(Given records)

-- ==== Sys2Proof/Machine/Commit.lean ====
section
/-! DEFINITION. COMMIT (R253, R295): the list is staged, sealed and validated against the configuration that will be in
force at its step, and accepted into a slot or rejected. -/

namespace Sys2Proof.Machine

/-! ### The check of one record (R253, R295) -/

/-- No field of the register gets a reserved code or a value outside its range. -/
def stagedOk (o : Nat) (v : DWord) : Bool :=
  if 0x100_0000 ≤ o && o < 0x200_0000 then fld v 11 8 ≤ 12
  else if 0x80_0000 ≤ o && o < 0x100_0000 then
    (if o % 0x1_0000 = 0 then fld v 1 0 != 3
     else if o % 0x1_0000 = 0x10 then 1 ≤ fld v 31 24 && fld v 31 24 ≤ 32 && fld v 23 16 < fld v 31 24
     else true)
  else if 0x200_0000 ≤ o && o < 0x2F0_0000 then o % 0x1_0000 != 0 || fld v 1 0 != 3
  else if o = oTGCFG then 125 ≤ fld v 49 37 && fld v 49 37 ≤ 8000
  else if oENTA 0 ≤ o && o < oENTA 248 then o % 16 != 0 || (fld v 59 56 < 10 && fld v 59 56 != 6)
  else if oPTABA 0 ≤ o && o < oPTABA 8 then o % 16 != 8 || fld v 8 0 ≤ 256
  else if oCVCFG 0 ≤ o && o < oCVSURF then
    o % 0x40 != 0 || (8 ≤ fld v 63 57 && fld v 63 57 ≤ 64 && 4 ≤ fld v 52 48 && fld v 52 48 ≤ 16)
  else if o = oCVSURF then 4 ≤ fld v 52 48 && fld v 52 48 ≤ 16
  else true

/-- Is an offset that of SHF_CFG of a stack of partition p? -/
def ownShfCfg (s : State) (p o : Nat) : Bool := (stacksOf s p).any (fun st => o == oSHFCFG st)

/-- May the queue stage this record: any RL register with PRIV, else PINWAYS of its own stacks? -/
def recordOk (s : State) (p : Nat) (priv : Bool) (r : Nat × DWord) : Bool :=
  holdsRL s.asm r.1 && stagedOk r.1 r.2 &&
    (priv || (ownShfCfg s p r.1 &&
      setFld (stageRL s.asm r.1 (reg s r.1) r.2) 11 8 0 == setFld (reg s r.1) 11 8 0))

/-! ### The checks of the units: `a` is the configuration before the commit, `b` after it -/

/-- No set of a stack holds more pinned lines than `w`. -/
def pinsFit (s : State) (st w : Nat) : Bool :=
  (List.range 16).all (fun k => (sliceOf s st k).lines.all (fun e => pinnedIn (sliceOf s st k) (e.1 / 16) ≤ w))

/-- Is the target of a tide-table entry one that Table 9.2 gives its action: a Surf port is 0 to 47? -/
def targetOk (b : State) (n : Nat) : Bool := !(entAct b n == 1 || entAct b n == 2) || entTarget b n % 64 < 48

/-- Slice k has a partner under a mask of the slices that are retired or absent (R179, R180). -/
def hasPartner (m k : Nat) : Bool := [10, 8, 2].any (fun x => !bit m (k ^^^ x))

/-- SHF_CFG (R179). -/
def shelfOk (s a b : State) : Bool :=
  (List.range (crests s.asm)).all (fun st =>
    let x := reg a (oSHFCFG st)
    let y := reg b (oSHFCFG st)
    x == y || (pinsFit s st (fld y 11 8) && (List.range 16).all (fun k =>
      if bit (fld x 63 48) k then bit (fld y 63 48) k
      else !bit (fld y 63 48) k ||
        ((sliceOf s st k).lines.all (fun e => !e.2.pinned) && hasPartner (fld y 63 48 ||| regF s (oSHFSTAT st) 63 48) k)))) &&
  (List.range (totalVFs s.asm)).all (fun p =>
    let l := (stacksOf b p).map (fun st => fld (reg b (oSHFCFG st)) 1 0)
    l.all (fun v => v == l.headD 0))

/-- Every element of a list equals the first. -/
def sameAll (l : List DWord) : Bool := l.all (fun v => v == l.headD 0)

/-- Two exact-cell windows of a controller overlap. -/
def windowsMeet (b : State) (i m n : Nat) : Bool :=
  let lo (k : Nat) : Nat := fld (reg b (oXCLO i k)) 47 8
  let hi (k : Nat) : Nat := fld (reg b (oXCHI i k)) 47 8
  regB b (oXCLO i m) 63 && regB b (oXCLO i n) 63 && max (lo m) (lo n) ≤ min (hi m) (hi n)

/-- RATE and the exact-cell windows agree over the populated controllers, and no windows overlap (R187, R204). -/
def hbmOk (b : State) : Bool :=
  let cs := ctrlList b.asm
  (cs.all (fun i => regF b (oMEMCFG i) 1 0 == regF b (oMEMCFG (cs.headD 0)) 1 0)) &&
  (List.range 8).all (fun n =>
    sameAll (cs.map (fun i => reg b (oXCLO i n))) && sameAll (cs.map (fun i => reg b (oXCHI i n))) &&
    (List.range n).all (fun m => cs.all (fun i => !windowsMeet b i m n)))

/-- The Surf registers (R277). Of two ports that name one peer port, only ports that are not off count. -/
def surfOk (b : State) : Bool :=
  let ps := List.range (surfPorts b.asm)
  ps.all (fun p => (List.range 8).foldl (fun n q => n + regF b (oQCFG p q) 41 32) 0 ≤ 1024) &&
  !regB b (oROUTE (regF b oLNKDEV 7 0)) 63 &&
  (List.range 256).all (fun d => !regB b (oROUTE d) 63 ||
    (List.range 48).all (fun p => !regB b (oROUTE d) p || (p < surfPorts b.asm && portMode b p != 0))) &&
  ps.all (fun p => (List.range p).all (fun q => portMode b p == 0 || portMode b q == 0 ||
    regF b (oLNKCFG p) 63 50 != regF b (oLNKCFG q) 63 50))

/-- The partition table (R286, R365). -/
def partsOk (s a b : State) : Bool :=
  let ps := (List.range (totalVFs s.asm)).filter (partValid b)
  let lo (p : Nat) : Nat := regF b (oPTABB p) 40 32
  let hi (p : Nat) : Nat := lo p + regF b (oPTABB p) 8 0
  ps.all (fun p => stacksOf b p != [] && hi p ≤ hbmGiB s.asm &&
    ps.all (fun q => p ≤ q || (regF b (oPTABA p) 11 0 &&& regF b (oPTABA q) 11 0 == 0 &&
      !(max (lo p) (lo q) < min (hi p) (hi q))))) &&
  (List.range (totalVFs s.asm)).all (fun p => !partChanges a b p ||
    (pState s p ≤ 1 && !(partValid b p && s.head.unusable.any (ownsStack b p))))

/-- STEPUS and REFF do not change (R235). -/
def timeOk (s b : State) : Bool := regF s oTGCFG 49 36 == regF b oTGCFG 49 36

/-- The configuration at step `at_`: the one in force with every accepted commit up to then. -/
def configAt (s : State) (at_ : Nat) : State :=
  (s.tg.commits.filter (fun c => c.step ≤ at_)).foldl (fun s c => putRecs s c.recs) s

/-- Every check of R253 on the list of a commit for step `at_`. -/
def checksOk (s : State) (p : Nat) (priv : Bool) (at_ : Nat) (rs : List (Nat × DWord)) : Bool :=
  let a := configAt s at_
  let b := putRecs a rs
  rs.all (recordOk s p priv) && (rs.filterMap (fun r => entryAt r.1)).all (targetOk b) && shelfOk s a b && hbmOk b && surfOk b && partsOk s a b && timeOk s b

/-! ### The command -/

/-- Is commit slot j free? -/
def slotFree (s : State) (j : Nat) : Bool := !regB s oTGCMT j

/-- The result of sealing (Table 9.11): 1 accepted, 3 a check failed, 4 LATE, 5 ORDER, 6 BUSY. -/
def sealResult (s : State) (p : Nat) (priv : Bool) (at_ : Nat) (rs : List (Nat × DWord)) : Nat :=
  if !checksOk s p priv at_ rs then 3
  else if at_ < nowStep s + 2 then 4
  else if s.tg.commits.any (fun c => at_ < c.step) then 5
  else if !(List.range 8).any (slotFree s) then 6
  else 1

/-- The records of a list in memory. -/
def recsOf (bs : List Byte) (n : Nat) : List (Nat × DWord) :=
  (List.range n).map (fun i => (eNat bs (16 * i) 8, BitVec.ofNat 64 (eNat bs (16 * i + 8) 8)))

/-- Accept a commit into a free slot j. -/
def acceptCommit (s : State) (p id at_ : Nat) (rs : List (Nat × DWord)) : State :=
  match pick s 8 (slotFree s) with
  | none => s
  | some (j, s) =>
  let c : Commit := ⟨j, at_, rs, p, id, s.tg.sealed⟩
  let s := { s with tg := { s.tg with commits := s.tg.commits ++ [c], sealed := s.tg.sealed + 1 } }
  let s := putSlotEntry (setF (putCmtst s j 1 0 at_) oTGCMT j j 1) j at_
  updCmd s p id (fun c => { c with slot := some j })

/-- Reject it: the TG_CMTST of a free slot shows the result. -/
def rejectCommit (s : State) (p id result at_ : Nat) : State :=
  match pick s 8 (slotFree s) with
  | some (j, s) => reportCommit (putCmtst s j result 0 at_) p id 9 (result + 16 * j)
  | none => reportCommit s p id 9 result

/-- Is a COMMIT entry valid (Table 11.6)? -/
def commitEntryOk (e : List Byte) : Bool :=
  flagsOk e && restZero e [(0, 30), (32, 36)] && eNat e 24 6 % 16 == 0 && 1 ≤ eNat e 32 4 && eNat e 32 4 ≤ 4096

/-- COMMIT (R253, R295). -/
def execCommit (part sq : Nat) (s : State) : Host.Outcome State Fault Refusal :=
  .next (starting 7 s part sq (fun s c =>
    if !commitEntryOk c.entry then complete s part c.id 4 0
    else
      let n := eNat c.entry 32 4
      let r := devRead s (dispWho part) (eNat c.entry 24 6) (16 * n)
      match r.2.2.st with
      | .ok =>
        let s := r.1
        let rs := recsOf r.2.1 n
        let at_ := if eNat c.entry 16 8 = 0 then nowStep s + 2 else eNat c.entry 16 8
        let priv := part == 8 || regB s (oSQB part sq) 62
        let res := sealResult s part priv at_ rs
        if res = 1 then acceptCommit s part c.id at_ rs
        else rejectCommit s part c.id res at_
      | _ => complete r.1 part c.id (readStatus r.2.2) 0))

end Sys2Proof.Machine
end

(End Given records)

■ Aim of the exercise: Among the lines above, count those that hold the word "oTGCMT" and give only the count.

■ Response below: 2